-- ==== Sys2Proof/Machine/Builder.lean ====
section
/-! DEFINITION. The priority queue (42 R151 to R154) and the tree builder: the procedure `build()` (42 R157). -/

namespace Sys2Proof.Machine

/-! ## The array heap over node weights (42 R151) -/

/-- HEAP[i]. -/
def heapAt (q : List Handle) (i : Nat) : Handle := q.getD i 0

/-- The key of entry `i`: WEIGHT[HEAP[i]] (42 R151). -/
def heapKey (wt : Memory 64) (q : List Handle) (i : Nat) : DWord := Memory.read wt (heapAt q i).toNat

/-- swap HEAP[i], HEAP[j]. -/
def heapSwap (q : List Handle) (i j : Nat) : List Handle := (q.set i (heapAt q j)).set j (heapAt q i)

/-- Sift up from index `i` (42 R153): rise while strictly lighter than the parent. `fuel` bounds the levels: each one
more than halves the distance to the top, so `i` levels are always enough. -/
def siftUp (wt : Memory 64) (fuel : Nat) (q : List Handle) (i : Nat) : List Handle :=
  match fuel with
  | 0 => q
  | n + 1 =>
    if i = 0 then q
    else if heapKey wt q i < heapKey wt q ((i - 1) / 2) then siftUp wt n (heapSwap q i ((i - 1) / 2)) ((i - 1) / 2)
    else q

/-- The child of `i` that a sinking entry is compared with: the right one only if it exists and is strictly lighter (42 R154). -/
def lighterChild (wt : Memory 64) (q : List Handle) (i : Nat) : Nat :=
  if 2 * i + 2 < q.length ∧ heapKey wt q (2 * i + 2) < heapKey wt q (2 * i + 1) then 2 * i + 2 else 2 * i + 1

/-- Sift down from index `i` (42 R154): sink while a child is strictly lighter. `fuel` bounds the levels by the length. -/
def siftDown (wt : Memory 64) (fuel : Nat) (q : List Handle) (i : Nat) : List Handle :=
  match fuel with
  | 0 => q
  | n + 1 =>
    if q.length ≤ 2 * i + 1 then q
    else if heapKey wt q (lighterChild wt q i) < heapKey wt q i then
      siftDown wt n (heapSwap q i (lighterChild wt q i)) (lighterChild wt q i)
    else q

/-- PQ.insert(h) (42 R153). -/
def heapInsert (wt : Memory 64) (q : List Handle) (h : Handle) : List Handle :=
  siftUp wt q.length (q ++ [h]) q.length

/-- What PQ.extract_min leaves in the heap (42 R154): the last entry moves to the top and sinks. -/
def heapRest (wt : Memory 64) (q : List Handle) : List Handle :=
  if q.length - 1 = 0 then []
  else siftDown wt q.length ((q.take (q.length - 1)).set 0 (heapAt q (q.length - 1))) 0

/-- PQ.insert(h) on the state (42 R153). -/
def State.pqInsert (h : Handle) (s : State) : State := { s with heap := heapInsert s.weight s.heap h }

/-- The handle PQ.extract_min() returns (42 R154): the top. -/
def State.pqTop (s : State) : Handle := heapAt s.heap 0

/-- The state after PQ.extract_min() (42 R154). -/
def State.pqDrop (s : State) : State := { s with heap := heapRest s.weight s.heap }

/-! ## build() (42 R157) -/

/-- One symbol of the leaf loop: a leaf with its count as weight, if the count is not 0. -/
def State.addLeaf (s : State) (b : Byte) : State :=
  if s.freqAt b = 0 then s
  else (s.newNode (leafWord b) (s.freqAt b)).pqInsert s.nodeN

/-- The symbols in ascending order (42 R157, 92 D11). -/
def allSymbols : List Byte := (List.range 256).map (BitVec.ofNat 8)

/-- WEIGHT[A] + WEIGHT[B], a 65-bit sum (42 R157). -/
def State.weightSum (a b : Handle) (s : State) : Nat :=
  (Memory.read s.weight a.toNat).toNat + (Memory.read s.weight b.toNat).toNat

/-- The rest of a merge once A and B are extracted (42 R157): left = A, right = B, weight the exact sum; a sum of 2^64 or
more fails (42 R158). -/
def mergePair (a b : Handle) (s : State) : Run :=
  if 2 ^ 64 ≤ s.weightSum a b then .failed .countOverflow { s with heap := [] }
  else .done ((s.newNode (innerWord a b) (BitVec.ofNat 64 (s.weightSum a b))).pqInsert s.nodeN)

/-- One merge (42 R157): A then B in extraction order. -/
def State.mergeOnce (s : State) : Run := mergePair s.pqTop s.pqDrop.pqTop s.pqDrop.pqDrop

/-- The merge loop (42 R157): while HEAP_N > 1. Each merge shortens the heap by one, so HEAP_N rounds are enough. -/
def mergeLoop (fuel : Nat) (s : State) : Run :=
  match fuel with
  | 0 => .done s
  | n + 1 => if 1 < s.heap.length then s.mergeOnce.andThen (mergeLoop n) else .done s

/-- The end of `build()`: the entry left is the root (42 R157). -/
def State.takeRoot (s : State) : State := { s.pqDrop with root := s.pqTop, tv := true }

/-- The start of `build()`: flags and counters cleared (42 R157). -/
def State.buildInit (s : State) : State :=
  { s.setPhase .build with tv := false, cv := false, nodeN := 0, heap := [], root := 0 }

/-- `build()` after the leaf loop (42 R157): no leaf fails (42 R159), else the merges and the root. -/
def mergeAll (s : State) : Run :=
  if s.heap.length = 0 then .failed .noSymbols s
  else (mergeLoop s.heap.length s).andThen (fun t => .done t.takeRoot)

/-- `build()` (42 R157): no stream primitive, so it never stops at one. -/
def buildRun (s : State) : Run := mergeAll (allSymbols.foldl State.addLeaf s.buildInit)

end Sys2Proof.Machine
end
:::
Within the records above, each line containing "Byte" is to be returned.

— Response —
def State.addLeaf (s : State) (b : Byte) : State :=
def allSymbols : List Byte := (List.range 256).map (BitVec.ofNat 8)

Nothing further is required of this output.